[Opening Exercise data section]

-- raiseIn, clearIn, setPennant, setTag
@[simp] theorem raiseIn_seq (c : Core) (i : Nat) (g : Flags) : (raiseIn c i g).seq = c.seq := rfl
@[simp] theorem clearIn_seq (c : Core) (i : Nat) (g : Flags) : (clearIn c i g).seq = c.seq := rfl
@[simp] theorem raiseIn_coh (c : Core) (i : Nat) (g : Flags) : (raiseIn c i g).coh = c.coh := rfl
@[simp] theorem raiseIn_unstored (c : Core) (i : Nat) (g : Flags) : (raiseIn c i g).unstored = c.unstored := rfl
@[simp] theorem raiseIn_early (c : Core) (i : Nat) (g : Flags) : (raiseIn c i g).early = c.early := rfl
@[simp] theorem clearIn_coh (c : Core) (i : Nat) (g : Flags) : (clearIn c i g).coh = c.coh := rfl
@[simp] theorem clearIn_unstored (c : Core) (i : Nat) (g : Flags) : (clearIn c i g).unstored = c.unstored := rfl
@[simp] theorem clearIn_early (c : Core) (i : Nat) (g : Flags) : (clearIn c i g).early = c.early := rfl
@[simp] theorem raiseIn_prev (c : Core) (i : Nat) (g : Flags) : (raiseIn c i g).prev = c.prev := rfl
@[simp] theorem clearIn_prev (c : Core) (i : Nat) (g : Flags) : (clearIn c i g).prev = c.prev := rfl
@[simp] theorem raiseIn_entries (c : Core) (i : Nat) (g : Flags) : (raiseIn c i g).entries = c.entries := rfl
@[simp] theorem clearIn_entries (c : Core) (i : Nat) (g : Flags) : (clearIn c i g).entries = c.entries := rfl
@[simp] theorem raiseIn_regions (c : Core) (i : Nat) (g : Flags) : (raiseIn c i g).regions = c.regions := rfl
@[simp] theorem clearIn_regions (c : Core) (i : Nat) (g : Flags) : (clearIn c i g).regions = c.regions := rfl
@[simp] theorem raiseIn_sites (c : Core) (i : Nat) (g : Flags) : (raiseIn c i g).sites = c.sites := rfl
@[simp] theorem clearIn_sites (c : Core) (i : Nat) (g : Flags) : (clearIn c i g).sites = c.sites := rfl
@[simp] theorem raiseIn_nodes (c : Core) (i : Nat) (g : Flags) : (raiseIn c i g).nodes = c.nodes := rfl
@[simp] theorem clearIn_nodes (c : Core) (i : Nat) (g : Flags) : (clearIn c i g).nodes = c.nodes := rfl
@[simp] theorem raiseIn_tlb2 (c : Core) (i : Nat) (g : Flags) : (raiseIn c i g).tlb2 = c.tlb2 := rfl
@[simp] theorem clearIn_tlb2 (c : Core) (i : Nat) (g : Flags) : (clearIn c i g).tlb2 = c.tlb2 := rfl
@[simp] theorem raiseIn_walk (c : Core) (i : Nat) (g : Flags) : (raiseIn c i g).walk = c.walk := rfl
@[simp] theorem clearIn_walk (c : Core) (i : Nat) (g : Flags) : (clearIn c i g).walk = c.walk := rfl
@[simp] theorem raiseIn_parked (c : Core) (i : Nat) (g : Flags) : (raiseIn c i g).parked = c.parked := rfl
@[simp] theorem clearIn_parked (c : Core) (i : Nat) (g : Flags) : (clearIn c i g).parked = c.parked := rfl
@[simp] theorem raiseIn_cmds (c : Core) (i : Nat) (g : Flags) : (raiseIn c i g).cmds = c.cmds := rfl
@[simp] theorem clearIn_cmds (c : Core) (i : Nat) (g : Flags) : (clearIn c i g).cmds = c.cmds := rfl
@[simp] theorem raiseIn_flights (c : Core) (i : Nat) (g : Flags) : (raiseIn c i g).flights = c.flights := rfl
@[simp] theorem clearIn_flights (c : Core) (i : Nat) (g : Flags) : (clearIn c i g).flights = c.flights := rfl
@[simp] theorem raiseIn_hold (c : Core) (i : Nat) (g : Flags) : (raiseIn c i g).hold = c.hold := rfl
@[simp] theorem clearIn_hold (c : Core) (i : Nat) (g : Flags) : (clearIn c i g).hold = c.hold := rfl
@[simp] theorem raiseIn_fences (c : Core) (i : Nat) (g : Flags) : (raiseIn c i g).fences = c.fences := rfl
@[simp] theorem clearIn_fences (c : Core) (i : Nat) (g : Flags) : (clearIn c i g).fences = c.fences := rfl
@[simp] theorem raiseIn_cbs (c : Core) (i : Nat) (g : Flags) : (raiseIn c i g).cbs = c.cbs := rfl
@[simp] theorem clearIn_cbs (c : Core) (i : Nat) (g : Flags) : (clearIn c i g).cbs = c.cbs := rfl
@[simp] theorem raiseIn_lv (c : Core) (i : Nat) (g : Flags) : (raiseIn c i g).lv = c.lv := rfl
@[simp] theorem clearIn_lv (c : Core) (i : Nat) (g : Flags) : (clearIn c i g).lv = c.lv := rfl
@[simp] theorem raiseIn_pfile (c : Core) (i : Nat) (g : Flags) : (raiseIn c i g).pfile = c.pfile := rfl
@[simp] theorem clearIn_pfile (c : Core) (i : Nat) (g : Flags) : (clearIn c i g).pfile = c.pfile := rfl
@[simp] theorem raiseIn_scratch (c : Core) (i : Nat) (g : Flags) : (raiseIn c i g).scratch = c.scratch := rfl
@[simp] theorem clearIn_scratch (c : Core) (i : Nat) (g : Flags) : (clearIn c i g).scratch = c.scratch := rfl
@[simp] theorem raiseIn_badScratch (c : Core) (i : Nat) (g : Flags) : (raiseIn c i g).badScratch = c.badScratch := rfl
@[simp] theorem clearIn_badScratch (c : Core) (i : Nat) (g : Flags) : (clearIn c i g).badScratch = c.badScratch := rfl
@[simp] theorem raiseIn_badTile (c : Core) (i : Nat) (g : Flags) : (raiseIn c i g).badTile = c.badTile := rfl
@[simp] theorem clearIn_badTile (c : Core) (i : Nat) (g : Flags) : (clearIn c i g).badTile = c.badTile := rfl
@[simp] theorem raiseIn_badWeight (c : Core) (i : Nat) (g : Flags) : (raiseIn c i g).badWeight = c.badWeight := rfl
@[simp] theorem clearIn_badWeight (c : Core) (i : Nat) (g : Flags) : (clearIn c i g).badWeight = c.badWeight := rfl
@[simp] theorem raiseIn_badBank (c : Core) (i : Nat) (g : Flags) : (raiseIn c i g).badBank = c.badBank := rfl
@[simp] theorem clearIn_badBank (c : Core) (i : Nat) (g : Flags) : (clearIn c i g).badBank = c.badBank := rfl
@[simp] theorem raiseIn_badLink (c : Core) (i : Nat) (g : Flags) : (raiseIn c i g).badLink = c.badLink := rfl
@[simp] theorem clearIn_badLink (c : Core) (i : Nat) (g : Flags) : (clearIn c i g).badLink = c.badLink := rfl
@[simp] theorem raiseIn_badScan (c : Core) (i : Nat) (g : Flags) : (raiseIn c i g).badScan = c.badScan := rfl
@[simp] theorem clearIn_badScan (c : Core) (i : Nat) (g : Flags) : (clearIn c i g).badScan = c.badScan := rfl
@[simp] theorem raiseIn_gens (c : Core) (i : Nat) (g : Flags) : (raiseIn c i g).gens = c.gens := rfl
@[simp] theorem clearIn_gens (c : Core) (i : Nat) (g : Flags) : (clearIn c i g).gens = c.gens := rfl
@[simp] theorem raiseIn_ports (c : Core) (i : Nat) (g : Flags) : (raiseIn c i g).ports = c.ports := rfl
@[simp] theorem clearIn_ports (c : Core) (i : Nat) (g : Flags) : (clearIn c i g).ports = c.ports := rfl
@[simp] theorem raiseIn_caps (c : Core) (i : Nat) (g : Flags) : (raiseIn c i g).caps = c.caps := rfl
@[simp] theorem clearIn_caps (c : Core) (i : Nat) (g : Flags) : (clearIn c i g).caps = c.caps := rfl
@[simp] theorem raiseIn_mx (c : Core) (i : Nat) (g : Flags) : (raiseIn c i g).mx = c.mx := rfl
@[simp] theorem clearIn_mx (c : Core) (i : Nat) (g : Flags) : (clearIn c i g).mx = c.mx := rfl
@[simp] theorem raiseIn_bs (c : Core) (i : Nat) (g : Flags) : (raiseIn c i g).bs = c.bs := rfl
@[simp] theorem clearIn_bs (c : Core) (i : Nat) (g : Flags) : (clearIn c i g).bs = c.bs := rfl
@[simp] theorem raiseIn_relay (c : Core) (i : Nat) (g : Flags) : (raiseIn c i g).relay = c.relay := rfl
@[simp] theorem clearIn_relay (c : Core) (i : Nat) (g : Flags) : (clearIn c i g).relay = c.relay := rfl
@[simp] theorem raiseIn_saving (c : Core) (i : Nat) (g : Flags) : (raiseIn c i g).saving = c.saving := rfl
@[simp] theorem clearIn_saving (c : Core) (i : Nat) (g : Flags) : (clearIn c i g).saving = c.saving := rfl
@[simp] theorem raiseIn_seqSaved (c : Core) (i : Nat) (g : Flags) : (raiseIn c i g).seqSaved = c.seqSaved := rfl
@[simp] theorem clearIn_seqSaved (c : Core) (i : Nat) (g : Flags) : (clearIn c i g).seqSaved = c.seqSaved := rfl
@[simp] theorem raiseIn_wakes (c : Core) (i : Nat) (g : Flags) : (raiseIn c i g).wakes = c.wakes := rfl
@[simp] theorem clearIn_wakes (c : Core) (i : Nat) (g : Flags) : (clearIn c i g).wakes = c.wakes := rfl
@[simp] theorem raiseIn_quiet (c : Core) (i : Nat) (g : Flags) : (raiseIn c i g).quiet = c.quiet := rfl
@[simp] theorem raiseIn_invs (c : Core) (i : Nat) (g : Flags) : (raiseIn c i g).invs = c.invs := rfl
@[simp] theorem raiseIn_block (c : Core) (i : Nat) (g : Flags) : (raiseIn c i g).block = c.block := rfl
@[simp] theorem raiseIn_left (c : Core) (i : Nat) (g : Flags) : (raiseIn c i g).left = c.left := rfl
@[simp] theorem clearIn_quiet (c : Core) (i : Nat) (g : Flags) : (clearIn c i g).quiet = c.quiet := rfl
@[simp] theorem clearIn_invs (c : Core) (i : Nat) (g : Flags) : (clearIn c i g).invs = c.invs := rfl
@[simp] theorem clearIn_block (c : Core) (i : Nat) (g : Flags) : (clearIn c i g).block = c.block := rfl
@[simp] theorem clearIn_left (c : Core) (i : Nat) (g : Flags) : (clearIn c i g).left = c.left := rfl
@[simp] theorem setPennant_pc (q : Seq) (p v : Nat) : (setPennant q p v).pc = q.pc := rfl
@[simp] theorem setPennant_regs (q : Seq) (p v : Nat) : (setPennant q p v).regs = q.regs := rfl
@[simp] theorem setPennant_st (q : Seq) (p v : Nat) : (setPennant q p v).st = q.st := rfl
@[simp] theorem setPennant_held (q : Seq) (p v : Nat) : (setPennant q p v).held = q.held := rfl
@[simp] theorem setPennant_th (q : Seq) (p v : Nat) : (setPennant q p v).th = q.th := rfl
@[simp] theorem setPennant_pf (q : Seq) (p v : Nat) : (setPennant q p v).pf = q.pf := rfl
@[simp] theorem setPennant_cause (q : Seq) (p v : Nat) : (setPennant q p v).cause = q.cause := rfl
@[simp] theorem setPennant_epc (q : Seq) (p v : Nat) : (setPennant q p v).epc = q.epc := rfl
@[simp] theorem setPennant_tvec (q : Seq) (p v : Nat) : (setPennant q p v).tvec = q.tvec := rfl
@[simp] theorem setPennant_cycle (q : Seq) (p v : Nat) : (setPennant q p v).cycle = q.cycle := rfl
@[simp] theorem setPennant_ctxReg (q : Seq) (p v : Nat) : (setPennant q p v).ctxReg = q.ctxReg := rfl
@[simp] theorem setPennant_cohReg (q : Seq) (p v : Nat) : (setPennant q p v).cohReg = q.cohReg := rfl
@[simp] theorem setPennant_fpdef (q : Seq) (p v : Nat) : (setPennant q p v).fpdef = q.fpdef := rfl
@[simp] theorem setPennant_sel (q : Seq) (p v : Nat) : (setPennant q p v).sel = q.sel := rfl
@[simp] theorem setPennant_ibuf (q : Seq) (p v : Nat) : (setPennant q p v).ibuf = q.ibuf := rfl
@[simp] theorem setPennant_itlb (q : Seq) (p v : Nat) : (setPennant q p v).itlb = q.itlb := rfl
@[simp] theorem setPennant_waitu (q : Seq) (p v : Nat) : (setPennant q p v).waitu = q.waitu := rfl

[Closing Exercise data section]

Your assignment: Line count for the string "quiet": state how many lines in the data contain it, and output nothing else.

Exercise response: 2